* [Work order]: Look for the line that has "i.isStrobeOf c = true ∧" in the material below; please repeat it and every line after it, exactly, up to and including the line that has "(t.chan c).seq.state = .armed", and nothing else.

+++ Record extracts

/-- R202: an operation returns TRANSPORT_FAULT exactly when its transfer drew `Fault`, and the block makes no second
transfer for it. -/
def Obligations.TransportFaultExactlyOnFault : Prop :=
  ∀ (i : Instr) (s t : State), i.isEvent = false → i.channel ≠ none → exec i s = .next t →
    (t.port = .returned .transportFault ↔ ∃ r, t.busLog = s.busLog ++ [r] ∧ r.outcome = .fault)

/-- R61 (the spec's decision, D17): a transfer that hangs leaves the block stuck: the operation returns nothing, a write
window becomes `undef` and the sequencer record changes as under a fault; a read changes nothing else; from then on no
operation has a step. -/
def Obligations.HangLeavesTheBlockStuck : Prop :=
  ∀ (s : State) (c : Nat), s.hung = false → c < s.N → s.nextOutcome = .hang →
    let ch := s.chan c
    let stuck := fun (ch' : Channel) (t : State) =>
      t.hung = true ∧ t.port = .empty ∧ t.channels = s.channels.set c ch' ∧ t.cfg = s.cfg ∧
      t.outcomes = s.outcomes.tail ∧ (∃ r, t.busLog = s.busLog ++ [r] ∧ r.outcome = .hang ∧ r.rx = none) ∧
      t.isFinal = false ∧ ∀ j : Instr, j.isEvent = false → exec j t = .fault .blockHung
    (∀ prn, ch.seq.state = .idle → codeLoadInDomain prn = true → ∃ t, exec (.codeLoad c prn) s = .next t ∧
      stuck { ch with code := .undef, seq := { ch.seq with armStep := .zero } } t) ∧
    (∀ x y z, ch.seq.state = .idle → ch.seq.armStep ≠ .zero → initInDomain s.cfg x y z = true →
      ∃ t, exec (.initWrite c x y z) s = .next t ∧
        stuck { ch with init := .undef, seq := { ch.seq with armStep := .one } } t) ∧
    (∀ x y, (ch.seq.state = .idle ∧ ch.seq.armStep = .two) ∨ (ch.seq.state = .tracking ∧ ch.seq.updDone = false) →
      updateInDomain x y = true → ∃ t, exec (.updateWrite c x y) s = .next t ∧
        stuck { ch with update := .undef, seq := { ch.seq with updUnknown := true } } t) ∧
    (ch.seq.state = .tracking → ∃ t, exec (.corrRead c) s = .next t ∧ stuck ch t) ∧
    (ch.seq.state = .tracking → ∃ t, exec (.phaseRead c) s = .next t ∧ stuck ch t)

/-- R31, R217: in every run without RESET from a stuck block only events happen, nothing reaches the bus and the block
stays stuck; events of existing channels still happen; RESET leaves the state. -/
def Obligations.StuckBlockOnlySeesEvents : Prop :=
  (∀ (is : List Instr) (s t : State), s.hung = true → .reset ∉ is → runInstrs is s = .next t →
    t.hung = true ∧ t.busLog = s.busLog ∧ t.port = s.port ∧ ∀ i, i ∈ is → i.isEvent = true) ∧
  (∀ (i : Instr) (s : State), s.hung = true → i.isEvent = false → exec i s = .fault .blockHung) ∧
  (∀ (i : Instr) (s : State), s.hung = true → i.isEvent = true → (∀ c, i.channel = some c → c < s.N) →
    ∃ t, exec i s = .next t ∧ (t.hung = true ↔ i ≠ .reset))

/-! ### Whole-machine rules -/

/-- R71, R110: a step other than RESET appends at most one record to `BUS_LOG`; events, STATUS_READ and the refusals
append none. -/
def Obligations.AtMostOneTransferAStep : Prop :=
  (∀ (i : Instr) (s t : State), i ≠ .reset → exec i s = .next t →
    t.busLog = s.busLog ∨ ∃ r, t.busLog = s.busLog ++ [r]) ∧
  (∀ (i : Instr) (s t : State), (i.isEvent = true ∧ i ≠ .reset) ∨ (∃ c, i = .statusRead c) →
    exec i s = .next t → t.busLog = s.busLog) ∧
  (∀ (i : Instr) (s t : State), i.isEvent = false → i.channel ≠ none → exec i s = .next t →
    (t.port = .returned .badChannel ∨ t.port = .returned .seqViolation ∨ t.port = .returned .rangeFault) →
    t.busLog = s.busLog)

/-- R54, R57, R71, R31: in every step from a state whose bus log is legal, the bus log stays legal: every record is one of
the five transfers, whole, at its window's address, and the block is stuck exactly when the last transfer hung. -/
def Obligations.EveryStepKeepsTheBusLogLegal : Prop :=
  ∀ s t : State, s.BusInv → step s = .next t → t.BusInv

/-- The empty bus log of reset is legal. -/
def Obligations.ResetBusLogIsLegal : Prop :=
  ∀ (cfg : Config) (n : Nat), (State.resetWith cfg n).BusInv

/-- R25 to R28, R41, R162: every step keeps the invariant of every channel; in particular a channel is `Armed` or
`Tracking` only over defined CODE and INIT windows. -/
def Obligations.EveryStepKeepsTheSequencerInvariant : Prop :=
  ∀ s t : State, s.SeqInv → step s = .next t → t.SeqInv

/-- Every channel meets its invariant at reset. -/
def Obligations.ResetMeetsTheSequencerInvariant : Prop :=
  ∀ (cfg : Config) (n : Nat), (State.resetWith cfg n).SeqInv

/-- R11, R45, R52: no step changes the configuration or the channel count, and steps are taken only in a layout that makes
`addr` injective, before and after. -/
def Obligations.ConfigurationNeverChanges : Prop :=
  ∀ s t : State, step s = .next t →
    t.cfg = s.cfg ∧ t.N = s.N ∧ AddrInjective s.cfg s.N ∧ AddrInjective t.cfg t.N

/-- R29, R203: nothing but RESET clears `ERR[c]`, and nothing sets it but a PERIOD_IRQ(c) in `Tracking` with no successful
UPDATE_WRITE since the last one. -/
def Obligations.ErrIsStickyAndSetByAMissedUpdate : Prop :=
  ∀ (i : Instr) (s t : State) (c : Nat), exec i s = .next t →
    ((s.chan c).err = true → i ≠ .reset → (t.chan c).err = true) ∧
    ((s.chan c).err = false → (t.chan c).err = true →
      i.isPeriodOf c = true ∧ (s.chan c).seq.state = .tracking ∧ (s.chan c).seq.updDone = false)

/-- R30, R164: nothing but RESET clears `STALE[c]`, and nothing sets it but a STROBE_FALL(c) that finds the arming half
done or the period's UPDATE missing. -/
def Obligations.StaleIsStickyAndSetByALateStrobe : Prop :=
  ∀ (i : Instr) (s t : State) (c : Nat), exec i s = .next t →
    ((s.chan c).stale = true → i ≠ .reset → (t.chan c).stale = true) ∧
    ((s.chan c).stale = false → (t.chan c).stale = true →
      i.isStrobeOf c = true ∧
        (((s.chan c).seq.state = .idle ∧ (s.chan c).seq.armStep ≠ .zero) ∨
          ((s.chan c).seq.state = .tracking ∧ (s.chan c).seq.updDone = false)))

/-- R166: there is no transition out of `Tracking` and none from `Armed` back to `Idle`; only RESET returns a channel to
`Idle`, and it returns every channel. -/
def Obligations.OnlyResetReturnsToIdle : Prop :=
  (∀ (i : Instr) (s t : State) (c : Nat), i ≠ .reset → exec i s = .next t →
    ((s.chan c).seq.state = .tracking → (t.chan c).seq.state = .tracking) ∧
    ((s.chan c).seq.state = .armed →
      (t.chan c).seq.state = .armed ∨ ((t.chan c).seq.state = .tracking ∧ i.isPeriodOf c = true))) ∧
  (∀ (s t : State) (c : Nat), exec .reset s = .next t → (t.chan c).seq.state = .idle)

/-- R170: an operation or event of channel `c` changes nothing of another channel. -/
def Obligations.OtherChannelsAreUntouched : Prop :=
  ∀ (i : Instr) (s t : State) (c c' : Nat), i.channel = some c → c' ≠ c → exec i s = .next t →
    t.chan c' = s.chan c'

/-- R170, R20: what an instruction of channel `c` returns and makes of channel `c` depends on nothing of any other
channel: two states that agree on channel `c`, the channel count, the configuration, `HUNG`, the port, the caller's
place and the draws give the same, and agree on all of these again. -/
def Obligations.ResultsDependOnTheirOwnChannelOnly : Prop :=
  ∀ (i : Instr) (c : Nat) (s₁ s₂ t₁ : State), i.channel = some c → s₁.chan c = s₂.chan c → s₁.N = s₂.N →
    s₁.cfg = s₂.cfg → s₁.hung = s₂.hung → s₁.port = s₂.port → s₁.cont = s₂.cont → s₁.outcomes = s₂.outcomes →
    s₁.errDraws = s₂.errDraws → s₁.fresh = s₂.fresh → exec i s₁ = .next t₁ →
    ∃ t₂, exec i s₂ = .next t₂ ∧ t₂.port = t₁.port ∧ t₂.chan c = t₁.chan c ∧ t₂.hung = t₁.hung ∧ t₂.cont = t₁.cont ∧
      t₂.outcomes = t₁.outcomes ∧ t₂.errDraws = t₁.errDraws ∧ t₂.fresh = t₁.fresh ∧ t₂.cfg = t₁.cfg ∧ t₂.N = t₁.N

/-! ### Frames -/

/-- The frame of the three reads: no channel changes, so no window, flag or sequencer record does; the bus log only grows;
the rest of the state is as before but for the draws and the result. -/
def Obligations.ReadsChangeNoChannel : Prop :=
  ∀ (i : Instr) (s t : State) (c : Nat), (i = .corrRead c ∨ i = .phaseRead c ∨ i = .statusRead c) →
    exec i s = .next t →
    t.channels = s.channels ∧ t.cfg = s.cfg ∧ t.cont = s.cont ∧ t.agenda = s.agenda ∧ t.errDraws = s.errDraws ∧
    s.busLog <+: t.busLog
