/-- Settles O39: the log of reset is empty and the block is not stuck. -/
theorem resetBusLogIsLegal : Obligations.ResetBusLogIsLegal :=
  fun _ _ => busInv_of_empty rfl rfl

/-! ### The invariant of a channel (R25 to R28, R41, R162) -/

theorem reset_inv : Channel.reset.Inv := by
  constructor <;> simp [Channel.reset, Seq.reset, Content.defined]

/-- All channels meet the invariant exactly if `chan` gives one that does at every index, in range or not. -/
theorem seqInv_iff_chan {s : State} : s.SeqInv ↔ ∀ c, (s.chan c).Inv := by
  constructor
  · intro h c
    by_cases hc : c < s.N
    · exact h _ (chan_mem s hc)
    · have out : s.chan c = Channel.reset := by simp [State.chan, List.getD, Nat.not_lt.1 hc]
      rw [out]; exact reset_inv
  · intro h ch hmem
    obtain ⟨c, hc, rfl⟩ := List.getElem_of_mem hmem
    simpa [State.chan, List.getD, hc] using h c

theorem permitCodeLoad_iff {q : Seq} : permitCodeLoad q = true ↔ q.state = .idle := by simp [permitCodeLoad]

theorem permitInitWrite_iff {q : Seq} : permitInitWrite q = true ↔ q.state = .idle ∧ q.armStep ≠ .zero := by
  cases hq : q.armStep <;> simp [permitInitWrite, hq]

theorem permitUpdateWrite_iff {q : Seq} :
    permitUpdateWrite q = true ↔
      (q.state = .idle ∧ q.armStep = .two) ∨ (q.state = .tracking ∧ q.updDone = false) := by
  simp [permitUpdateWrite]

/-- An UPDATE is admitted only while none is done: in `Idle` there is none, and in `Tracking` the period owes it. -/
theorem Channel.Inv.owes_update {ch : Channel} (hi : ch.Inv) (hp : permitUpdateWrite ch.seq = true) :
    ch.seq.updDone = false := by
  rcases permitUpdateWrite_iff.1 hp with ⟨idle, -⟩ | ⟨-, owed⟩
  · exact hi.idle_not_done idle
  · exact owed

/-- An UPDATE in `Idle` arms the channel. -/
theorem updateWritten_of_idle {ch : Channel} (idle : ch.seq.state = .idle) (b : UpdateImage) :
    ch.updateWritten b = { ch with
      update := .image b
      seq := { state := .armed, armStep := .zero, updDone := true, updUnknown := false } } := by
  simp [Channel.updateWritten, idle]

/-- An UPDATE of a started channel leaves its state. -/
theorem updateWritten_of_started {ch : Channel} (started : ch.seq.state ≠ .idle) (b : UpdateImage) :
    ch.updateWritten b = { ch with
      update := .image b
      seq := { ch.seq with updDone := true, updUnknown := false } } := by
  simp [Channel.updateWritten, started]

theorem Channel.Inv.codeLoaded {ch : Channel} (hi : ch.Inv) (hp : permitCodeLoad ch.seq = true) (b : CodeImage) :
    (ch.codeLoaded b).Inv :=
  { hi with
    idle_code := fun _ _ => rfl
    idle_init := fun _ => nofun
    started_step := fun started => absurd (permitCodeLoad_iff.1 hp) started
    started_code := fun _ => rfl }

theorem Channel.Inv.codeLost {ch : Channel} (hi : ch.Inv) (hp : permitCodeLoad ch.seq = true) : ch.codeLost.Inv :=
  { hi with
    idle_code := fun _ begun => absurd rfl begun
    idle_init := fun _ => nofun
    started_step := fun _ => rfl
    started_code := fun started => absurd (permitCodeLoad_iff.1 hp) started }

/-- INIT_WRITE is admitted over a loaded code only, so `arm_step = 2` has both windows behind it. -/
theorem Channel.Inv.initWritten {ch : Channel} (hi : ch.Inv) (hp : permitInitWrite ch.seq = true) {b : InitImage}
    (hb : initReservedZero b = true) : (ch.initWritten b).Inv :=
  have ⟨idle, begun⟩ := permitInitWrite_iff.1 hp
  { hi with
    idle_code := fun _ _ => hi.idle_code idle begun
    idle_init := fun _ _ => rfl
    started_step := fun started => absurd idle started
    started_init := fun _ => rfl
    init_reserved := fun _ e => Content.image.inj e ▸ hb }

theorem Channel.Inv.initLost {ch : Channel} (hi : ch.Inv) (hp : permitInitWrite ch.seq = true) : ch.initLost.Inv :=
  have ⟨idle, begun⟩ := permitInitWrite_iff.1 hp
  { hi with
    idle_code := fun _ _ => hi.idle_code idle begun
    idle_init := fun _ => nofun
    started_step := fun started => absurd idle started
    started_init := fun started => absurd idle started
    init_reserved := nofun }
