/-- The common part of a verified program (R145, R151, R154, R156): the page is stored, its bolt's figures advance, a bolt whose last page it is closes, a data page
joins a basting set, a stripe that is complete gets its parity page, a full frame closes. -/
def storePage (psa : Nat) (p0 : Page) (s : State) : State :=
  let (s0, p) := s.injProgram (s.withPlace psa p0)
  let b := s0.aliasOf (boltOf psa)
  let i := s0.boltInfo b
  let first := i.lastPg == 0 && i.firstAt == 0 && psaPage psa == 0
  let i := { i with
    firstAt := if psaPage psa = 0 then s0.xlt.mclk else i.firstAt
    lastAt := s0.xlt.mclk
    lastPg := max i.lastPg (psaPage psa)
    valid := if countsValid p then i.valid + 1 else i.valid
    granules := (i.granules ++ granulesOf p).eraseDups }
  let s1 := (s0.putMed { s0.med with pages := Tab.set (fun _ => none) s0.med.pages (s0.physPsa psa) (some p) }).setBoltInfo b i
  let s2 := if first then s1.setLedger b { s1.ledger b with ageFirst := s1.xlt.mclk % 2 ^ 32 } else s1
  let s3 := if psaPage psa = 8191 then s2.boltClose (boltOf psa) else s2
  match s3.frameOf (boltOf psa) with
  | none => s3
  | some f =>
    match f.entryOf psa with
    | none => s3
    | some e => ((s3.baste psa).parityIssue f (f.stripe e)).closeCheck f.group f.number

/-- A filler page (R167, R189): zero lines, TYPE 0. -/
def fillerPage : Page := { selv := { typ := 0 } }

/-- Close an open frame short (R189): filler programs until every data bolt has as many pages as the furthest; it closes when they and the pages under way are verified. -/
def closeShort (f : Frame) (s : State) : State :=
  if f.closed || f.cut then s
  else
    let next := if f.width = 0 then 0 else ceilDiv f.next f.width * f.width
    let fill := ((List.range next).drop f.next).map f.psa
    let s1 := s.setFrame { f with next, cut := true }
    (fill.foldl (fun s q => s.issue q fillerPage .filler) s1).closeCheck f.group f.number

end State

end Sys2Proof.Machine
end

++++++

* [Output for this exercise]:
      i.isStrobeOf c = true ∧
        (((s.chan c).seq.state = .idle ∧ (s.chan c).seq.armStep ≠ .zero) ∨
          ((s.chan c).seq.state = .tracking ∧ (s.chan c).seq.updDone = false)))

/-- R166: there is no transition out of `Tracking` and none from `Armed` back to `Idle`; only RESET returns a channel to
`Idle`, and it returns every channel. -/
def Obligations.OnlyResetReturnsToIdle : Prop :=
  (∀ (i : Instr) (s t : State) (c : Nat), i ≠ .reset → exec i s = .next t →
    ((s.chan c).seq.state = .tracking → (t.chan c).seq.state = .tracking) ∧
    ((s.chan c).seq.state = .armed →
      (t.chan c).seq.state = .armed ∨ ((t.chan c).seq.state = .tracking ∧ i.isPeriodOf c = true))) ∧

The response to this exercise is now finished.